- **Problem to work on**: At the line containing "pins := s.pins", start repeating the entries exactly, and continue through the last line.

- **Supplied information**:
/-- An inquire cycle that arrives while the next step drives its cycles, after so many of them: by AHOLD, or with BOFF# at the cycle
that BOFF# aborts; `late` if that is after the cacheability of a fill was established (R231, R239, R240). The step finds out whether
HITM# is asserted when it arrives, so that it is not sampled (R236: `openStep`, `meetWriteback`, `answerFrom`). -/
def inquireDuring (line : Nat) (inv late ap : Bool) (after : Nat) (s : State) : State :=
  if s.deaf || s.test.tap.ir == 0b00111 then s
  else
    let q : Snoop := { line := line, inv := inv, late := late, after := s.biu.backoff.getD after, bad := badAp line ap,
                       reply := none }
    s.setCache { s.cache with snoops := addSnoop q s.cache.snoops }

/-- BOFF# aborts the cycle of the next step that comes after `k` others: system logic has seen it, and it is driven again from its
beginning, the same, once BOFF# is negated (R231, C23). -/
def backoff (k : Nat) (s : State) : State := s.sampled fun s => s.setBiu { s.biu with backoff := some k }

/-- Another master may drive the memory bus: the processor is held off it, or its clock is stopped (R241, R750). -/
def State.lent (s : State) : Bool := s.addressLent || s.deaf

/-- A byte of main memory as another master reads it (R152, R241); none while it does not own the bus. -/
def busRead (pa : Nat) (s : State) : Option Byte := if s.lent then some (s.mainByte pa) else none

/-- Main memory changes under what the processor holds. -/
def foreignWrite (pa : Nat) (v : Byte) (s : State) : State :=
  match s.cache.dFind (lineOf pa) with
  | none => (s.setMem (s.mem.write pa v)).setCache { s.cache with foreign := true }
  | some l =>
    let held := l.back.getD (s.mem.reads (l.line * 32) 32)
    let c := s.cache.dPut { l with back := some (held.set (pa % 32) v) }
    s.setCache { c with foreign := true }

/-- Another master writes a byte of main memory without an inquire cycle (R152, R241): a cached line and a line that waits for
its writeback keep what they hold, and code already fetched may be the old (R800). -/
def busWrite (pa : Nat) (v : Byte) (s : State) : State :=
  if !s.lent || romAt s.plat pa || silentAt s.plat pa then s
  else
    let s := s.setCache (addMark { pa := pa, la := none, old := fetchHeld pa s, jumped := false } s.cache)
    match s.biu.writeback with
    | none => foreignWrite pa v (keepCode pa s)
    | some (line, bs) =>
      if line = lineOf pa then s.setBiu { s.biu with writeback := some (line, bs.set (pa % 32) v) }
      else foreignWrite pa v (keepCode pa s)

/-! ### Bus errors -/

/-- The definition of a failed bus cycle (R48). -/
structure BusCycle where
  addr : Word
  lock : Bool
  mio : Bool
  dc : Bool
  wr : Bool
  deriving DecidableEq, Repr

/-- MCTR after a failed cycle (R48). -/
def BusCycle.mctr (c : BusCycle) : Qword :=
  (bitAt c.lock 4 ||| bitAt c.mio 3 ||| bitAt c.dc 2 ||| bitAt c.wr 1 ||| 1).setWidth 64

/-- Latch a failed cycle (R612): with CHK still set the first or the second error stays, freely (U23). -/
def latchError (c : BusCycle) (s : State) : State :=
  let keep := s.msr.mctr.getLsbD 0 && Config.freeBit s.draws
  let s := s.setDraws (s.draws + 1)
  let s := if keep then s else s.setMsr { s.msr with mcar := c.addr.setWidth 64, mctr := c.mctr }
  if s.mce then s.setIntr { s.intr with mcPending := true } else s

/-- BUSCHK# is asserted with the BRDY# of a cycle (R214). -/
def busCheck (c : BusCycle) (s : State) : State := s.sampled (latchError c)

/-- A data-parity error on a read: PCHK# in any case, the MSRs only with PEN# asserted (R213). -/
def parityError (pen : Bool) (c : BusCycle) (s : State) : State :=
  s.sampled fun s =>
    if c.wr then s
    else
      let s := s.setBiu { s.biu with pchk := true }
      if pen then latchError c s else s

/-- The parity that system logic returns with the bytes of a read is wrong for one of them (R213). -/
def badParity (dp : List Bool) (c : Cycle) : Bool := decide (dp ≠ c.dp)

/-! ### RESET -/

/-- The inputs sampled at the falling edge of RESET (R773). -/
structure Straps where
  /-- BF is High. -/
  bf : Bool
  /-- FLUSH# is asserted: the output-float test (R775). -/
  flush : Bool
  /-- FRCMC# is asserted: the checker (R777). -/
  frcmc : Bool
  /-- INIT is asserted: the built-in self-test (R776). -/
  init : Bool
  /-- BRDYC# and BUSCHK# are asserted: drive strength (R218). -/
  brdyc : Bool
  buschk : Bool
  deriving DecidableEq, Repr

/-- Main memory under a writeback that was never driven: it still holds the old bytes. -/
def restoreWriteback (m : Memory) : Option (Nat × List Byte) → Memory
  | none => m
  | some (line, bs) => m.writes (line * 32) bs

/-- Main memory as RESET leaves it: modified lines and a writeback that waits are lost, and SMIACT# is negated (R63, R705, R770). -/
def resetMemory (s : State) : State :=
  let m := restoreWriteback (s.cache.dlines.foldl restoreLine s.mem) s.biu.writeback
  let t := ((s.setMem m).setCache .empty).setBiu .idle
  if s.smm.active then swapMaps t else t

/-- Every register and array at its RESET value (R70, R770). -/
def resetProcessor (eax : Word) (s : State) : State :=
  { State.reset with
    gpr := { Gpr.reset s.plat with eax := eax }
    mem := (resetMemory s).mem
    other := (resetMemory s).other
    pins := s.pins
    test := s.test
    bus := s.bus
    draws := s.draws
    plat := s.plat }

- **Result**:
    pins := s.pins
    test := s.test
    bus := s.bus
    draws := s.draws
    plat := s.plat }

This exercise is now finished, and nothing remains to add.